Minji menjawab dengan anggukan, lalu menyandarkan kepalanya di pundak Yoongi. Matanya perlahan terpejam. Yoongi melirik sejenak ke arah Minji yang sudah terlelap sebelum kemudian menatap ke luar jendela. Dan mereka pun melewatkan sepanjang perjalanan dalam diam.
Keesokan paginya Seokjin sudah berada di lobby rumah sakit menunggu Minji.
“Maaf Seokjin-ssi, aku datang telat.”
“Iya nggak apa-apa.
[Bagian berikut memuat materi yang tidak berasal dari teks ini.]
theorem EntriesBounded.of_only {ps : List Part} {s t : State} (h : EntriesBounded s) (only : Only ps s t)
    (hd : Part.demands ∉ ps := by decide) (hp : Part.peers ∉ ps := by decide) : EntriesBounded t :=
  have demands : t.demands = s.demands := only .demands hd
  have peers : t.peers = s.peers := only .peers hp
  ⟨demands ▸ h.demands, peers ▸ h.readings⟩

theorem Act.keeps_entries {s t : State} (a : Act s t) (h : EntriesBounded s) : EntriesBounded t := by
  induction a with
  | refl => exact h
  | trans _ _ first second => exact second (first h)
  | quiet only => exact h.of_only only
  | flag s f b => exact h.of_only (s.writeFlag_only f b)
  | post s box f => exact h.of_only (s.post_only box f)
  | answer s held => exact h.of_only (s.hold_only .answer held)
  | list s l bound => exact ⟨bound h.demands, h.readings⟩
  | peers s v bound => exact ⟨h.demands, bound h.readings⟩
  | reselect s => exact h.of_only s.reselect_only
  | rederive s => exact h.of_only s.rederive_only
  | setSafe s q => exact h.of_only (s.setSafe_only q)
  | dropRemote s => exact h.of_only s.dropRemote_only
  | computeMix s afresh => exact h.of_only (s.computeMix_only afresh)
  | rule s n r => exact (h.of_only (s.setRule_only n r)).of_only (State.writeFlag_only _ _ _)
  | tally s n r => exact h.of_only (s.setRule_only n r)

theorem readingsBounded_reset : ReadingsBounded resetPeers := by
  intro n i present
  rw [resetPeers, tabulate_get] at present
  cases present

theorem State.linkCleared_only (s : State) (f : Frame) :
    Only (.offer :: .abandoned :: .queue :: .guard :: .interval :: .boxes :: scoreParts) s (s.linkCleared f) := by
  have counted : Only noteParts s (if s.transmit.boxes.supersedes .answer then s.count .superseded else s) :=
    Only.ite (s.count_only _) (Only.refl _ _)
  have inside : noteParts ⊆ .offer :: .abandoned :: .queue :: .guard :: .interval :: .boxes :: scoreParts := by decide
  intro p hp
  have kept := counted p fun h => hp (inside h)
  cases p <;> first | rfl | exact kept | exact absurd (by decide) hp

theorem Does.keeps_entries {s t : State} (d : Does s t) (h : EntriesBounded s) : EntriesBounded t := by
  induction d with
  | act a => exact a.keeps_entries h
  | trans _ _ first second => exact second (first h)
  | choose s => exact h.of_only s.chooseOffer_only
  | powerOn s => exact ⟨Nat.zero_le _, readingsBounded_reset⟩
  | fullReset s => exact ⟨Nat.zero_le _, readingsBounded_reset⟩
  | safeCodes s => exact (h.of_only (s.setRegime_only .safe)).of_only (State.takeTargets_only _ _ _)
  | steps s n => exact h.of_only (s.putChannel_only n _)
  | scoreSent s => exact h.of_only s.scoreSent_only
  | scoreFailed s => exact h.of_only s.scoreFailed_only
  | linkReset s f =>
    exact ((h.of_only (s.linkCleared_only f)).of_only (State.writeFlag_only _ _ _)).of_only (State.writeFlag_only _ _ _)
  | dequeue | pins | joins | runs | conflict | removes | keeps | abandons | score | withdrawalEnds | queue | mark =>
    exact ⟨h.demands, h.readings⟩

theorem PeerEntry.tick_readings {e : PeerEntry} {i : PeerInfo} (h : e.tick.presence = .present i) :
    ∃ j, e.presence = .present j ∧ i.readings = j.readings.map Reading.tick := by
  unfold PeerEntry.tick at h
  split at h
  · next absent => rw [absent] at h; cases h
  · next silent => rw [silent] at h; cases h
  · next j present => cases h; exact ⟨j, present, rfl⟩

theorem State.tick_keeps_entries {s : State} (h : EntriesBounded s) : EntriesBounded s.tick := by
  refine ⟨?_, fun n i present => ?_⟩
  · show (s.demands.entries.map DemandEntry.tick).length ≤ 16
    rw [List.length_map]
    exact h.demands
  · have entry : s.tick.peers[n] = s.peers[n].tick := mapVector_get PeerEntry.tick s.peers n
    rw [entry] at present
    obtain ⟨j, before, ticked⟩ := PeerEntry.tick_readings present
    rw [ticked, List.length_map]
    exact h.readings n j before

/-! ## What an event keeps of the timeline -/

/-- The conditions of the timeline, each kept by itself. -/
structure TimelineKept (s t : State) : Prop where
  bounded : s.timeline.records.length ≤ 12 → t.timeline.records.length ≤ 12
  ordered : RecordsOrdered s → RecordsOrdered t
  follows : PlumeFollows s → PlumeFollows t

/-- No record is ARMED or ENGULFED. -/
theorem State.plumeCount_eq_zero {s : State} : s.plumeCount = 0 ↔ ∀ r ∈ s.timeline.records, r.holds = false := by
  simp [State.plumeCount]

theorem State.plumeCount_congr {s t : State} (h : t.timeline.records = s.timeline.records) :
    t.plumeCount = s.plumeCount := by
  unfold State.plumeCount
  rw [h]

namespace TimelineKept

theorem refl (s : State) : TimelineKept s s := ⟨id, id, id⟩

theorem trans {s t u : State} (h : TimelineKept s t) (k : TimelineKept t u) : TimelineKept s u :=
  ⟨k.bounded ∘ h.bounded, k.ordered ∘ h.ordered, k.follows ∘ h.follows⟩

theorem ite {s t u : State} {c : Prop} [Decidable c] (h : TimelineKept s t) (k : TimelineKept s u) :
    TimelineKept s (if c then t else u) := by split <;> assumption

theorem of_same {s t : State} (records : t.timeline.records = s.timeline.records)
    (hold : t.timeline.hold = s.timeline.hold) : TimelineKept s t := by
  refine ⟨fun h => by rw [records]; exact h, fun h => ?_, fun h => ?_⟩
  · unfold RecordsOrdered at *
    rw [records]
    exact h
  · unfold PlumeFollows at *
    rw [hold, State.plumeCount_congr records]
    exact h

/-- An update that touches neither the records nor the PLUME state. -/
theorem of {ps : List Part} {s t : State} (only : Only ps s t) (hr : Part.plumes ∉ ps := by decide)
    (hh : Part.plumeHold ∉ ps := by decide) : TimelineKept s t :=
  have ⟨records, _⟩ := only .plumes hr
  have ⟨hold, _⟩ := only .plumeHold hh
  of_same records hold

/-- A timeline without records whose PLUME state is not HELD, as a reset leaves it. -/
theorem emptied {s t : State} (records : t.timeline.records = []) (hold : t.timeline.hold ≠ .held) :
    TimelineKept s t := by
  refine ⟨fun _ => by rw [records]; exact Nat.zero_le _, fun _ => ?_, fun _ => ?_⟩
  · unfold RecordsOrdered
    rw [records]
    exact List.Pairwise.nil
  · have none : t.plumeCount = 0 := State.plumeCount_eq_zero.mpr (by simp [records])
    unfold PlumeFollows
    rw [none]
    simp [hold]

theorem coldReset (s : State) : TimelineKept s s.coldReset := emptied rfl (by rw [State.coldReset]; nofun)

end TimelineKept

/-! ## The judgement of the PLUME state (R84) -/

namespace State

@[simp] theorem timeline_bump (s : State) (c : Counter) (n : Nat) : (s.bump c n).timeline = s.timeline := by
  unfold bump
  dsimp only
  split <;> rfl

@[simp] theorem timeline_count (s : State) (c : Counter) : (s.count c).timeline = s.timeline := s.timeline_bump c 1

theorem raisePlume_hold (s : State) : s.raisePlume.timeline.hold = .held := by
  have ⟨hold, _⟩ := raiseLocal_only ((s.setHold .held none).count .plumeClosures) 0 .recirc
    s.cfg.timeline.plumeLevel .plumeHold (by decide)
  exact hold.trans (congrArg Timeline.hold (timeline_count _ _))

theorem withdrawPlume_hold (s : State) : s.withdrawPlume.timeline.hold = .off := by
  have ⟨hold, _⟩ := withdrawLocal_only (s.setHold .off none) 0 .plumeHold (by decide)
  exact hold

theorem startPostHold_hold (s : State) : s.startPostHold.timeline.hold ≠ .held := by
  unfold startPostHold
  split
  · rw [withdrawPlume_hold]
    nofun
  · nofun

/-- The PLUME state after the beginnings of R84: OFF and POST_HOLD become HELD when a record became ARMED or ENGULFED. -/
def beginHold (s : State) (became : Bool) : State :=
  match s.timeline.hold with
  | .off => if became then s.raisePlume else s
  | .postHold => if became then s.setHold .held none else s
  | .held => s

theorem judgePlume_eq (s : State) (became : Bool) : s.judgePlume became =
    if (s.beginHold became).timeline.hold = .held ∧ (s.beginHold became).plumeCount = 0 then
      (s.beginHold became).startPostHold
    else s.beginHold became := rfl

theorem beginHold_held_iff (s : State) (became : Bool) :
    (s.beginHold became).timeline.hold = .held ↔ s.timeline.hold = .held ∨ became = true := by
  unfold beginHold
  split
  · next off => cases became <;> simp [off, raisePlume_hold]
  · next post => cases became <;> simp [post]
  · next held => simp [held]

theorem beginHold_only (s : State) (became : Bool) : Only (.plumeHold :: listParts) s (s.beginHold became) := by
  unfold beginHold
  split
  · exact Only.ite (raisePlume_only _) (Only.refl _ _)
  · exact Only.ite ((setHold_only _ _ _).mono (by decide)) (Only.refl _ _)
  · exact Only.refl _ _

theorem judgePlume_records (s : State) (became : Bool) :
    (s.judgePlume became).timeline.records = s.timeline.records := (s.judgePlume_only became .plumes (by decide)).1

/-- The judgement makes the PLUME state follow the records, when a record that holds the intake shut while the state is not
HELD is announced as having become so. -/
theorem judgePlume_follows {s : State} {became : Bool}
    (h : s.timeline.hold ≠ .held → became = false → s.plumeCount = 0) : PlumeFollows (s.judgePlume became) := by
  have count : (s.beginHold became).plumeCount = s.plumeCount :=
    plumeCount_congr (s.beginHold_only became .plumes (by decide)).1
  have held := s.beginHold_held_iff became
  rw [judgePlume_eq]
  unfold PlumeFollows
  split
  · next ends =>
    have none : (s.beginHold became).startPostHold.plumeCount = 0 :=
      (plumeCount_congr (startPostHold_only _ .plumes (by decide)).1).trans ends.2
    rw [none]
    simp [startPostHold_hold]
  · next stays =>
    by_cases begun : (s.beginHold became).timeline.hold = .held
    · have some : (s.beginHold became).plumeCount ≠ 0 := fun zero => stays ⟨begun, zero⟩
      exact iff_of_true begun (Nat.pos_of_ne_zero some)
    · have before := not_or.mp (mt held.mpr begun)
      have none := h before.1 (Bool.eq_false_iff.mpr before.2)
      rw [count, none]
      exact iff_of_false begun (Nat.lt_irrefl 0)

end State

/-- An event of the timeline that ends with the judgement: what has to be shown of the state `u` before it. -/
theorem TimelineKept.judged {s u : State} {became : Bool} (hold : u.timeline.hold = s.timeline.hold)
    (bounded : s.timeline.records.length ≤ 12 → u.timeline.records.length ≤ 12)
    (ordered : RecordsOrdered s → RecordsOrdered u)
    (announced : became = false → s.plumeCount = 0 → u.plumeCount = 0) : TimelineKept s (u.judgePlume became) := by
  refine ⟨fun h => ?_, fun h => ?_, fun h => State.judgePlume_follows fun notHeld none => announced none ?_⟩
  · rw [State.judgePlume_records]
    exact bounded h
  · unfold RecordsOrdered
    rw [State.judgePlume_records]
    exact ordered h
  · rw [hold] at notHeld
    exact Nat.eq_zero_of_not_pos fun some => notHeld (h.mpr some)

/-! ## The records under the timeline's operations -/

namespace PlumeRecord

theorem refine_keeps (c : Cfg) (m : Sight) (r : PlumeRecord) :
    (r.refine c m).df = r.df ∧ (r.refine c m).created = r.created ∧ (r.refine c m).phase = r.phase := by
  unfold refine
  split
  · exact ⟨rfl, rfl, rfl⟩
  · exact ⟨rfl, rfl, rfl⟩
  all_goals split <;> exact ⟨rfl, rfl, rfl⟩

/-- The refinement by a SIGHT: the record of its key is refined, every other stays. -/
def refineKeyed (c : Cfg) (m : Sight) (r : PlumeRecord) : PlumeRecord :=
  if r.hasKey m.origin m.sequence then r.refine c m else r

theorem refineKeyed_keeps (c : Cfg) (m : Sight) (r : PlumeRecord) : (r.refineKeyed c m).df = r.df ∧
    (r.refineKeyed c m).created = r.created ∧ (r.refineKeyed c m).phase = r.phase := by
  unfold refineKeyed
  split
  · exact r.refine_keeps c m
  · exact ⟨rfl, rfl, rfl⟩

/-- The record after a loss notice: an APPROACHING one is ARMED (R82). -/
def lost (r : PlumeRecord) : PlumeRecord := if r.phase = .approaching then { r with phase := .armed } else r

theorem lost_keeps (r : PlumeRecord) : r.lost.df = r.df ∧ r.lost.created = r.created := by
  unfold lost
  split <;> exact ⟨rfl, rfl⟩

theorem arm_keeps (lead : Nat) (r : PlumeRecord) : (r.arm lead).df = r.df ∧ (r.arm lead).created = r.created := by
  unfold arm
  split <;> exact ⟨rfl, rfl⟩

theorem holds_eq_false {r : PlumeRecord} : r.holds = false ↔ r.phase = .approaching := by
  unfold holds
  cases r.phase <;> simp

theorem advance_phase (d : Nat) (r : PlumeRecord) : (r.advance d).phase = .engulfed ∨ (r.advance d).phase = r.phase := by
  unfold advance
  dsimp only
  split
  · exact .inr rfl
  · split
    · exact .inl rfl
    · exact .inr rfl

theorem backUp_phase (d : Nat) (r : PlumeRecord) : (r.backUp d).phase = r.phase := by
  unfold backUp
  dsimp only
  split <;> rfl

end PlumeRecord

theorem dropPassed_sublist (l : List PlumeRecord) : (dropPassed l).Sublist l := List.filter_sublist

theorem mem_insertRecord {r x : PlumeRecord} {l : List PlumeRecord} : x ∈ insertRecord r l ↔ x = r ∨ x ∈ l := by
  rw [(insertRecord_perm r l).mem_iff, List.mem_cons]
Pasti sekarang lumayan susah ya ngelakuin aktivitas sehari-hari dengan kondisi tangan kayak gini. Ayo kita ke lab sekarang…”
Seokjin sedang memperhatikan dengan seksama hasil rontgen Minji. Ternyata benar dugaannya, tangan Minji tidak hanya terkilir biasa. Ada bagian tendon yang robek pada pergelangan tangan kirinya. Bukan sesuatu yang sangat serius, jadi tidak perlu dilakukan pembedahan.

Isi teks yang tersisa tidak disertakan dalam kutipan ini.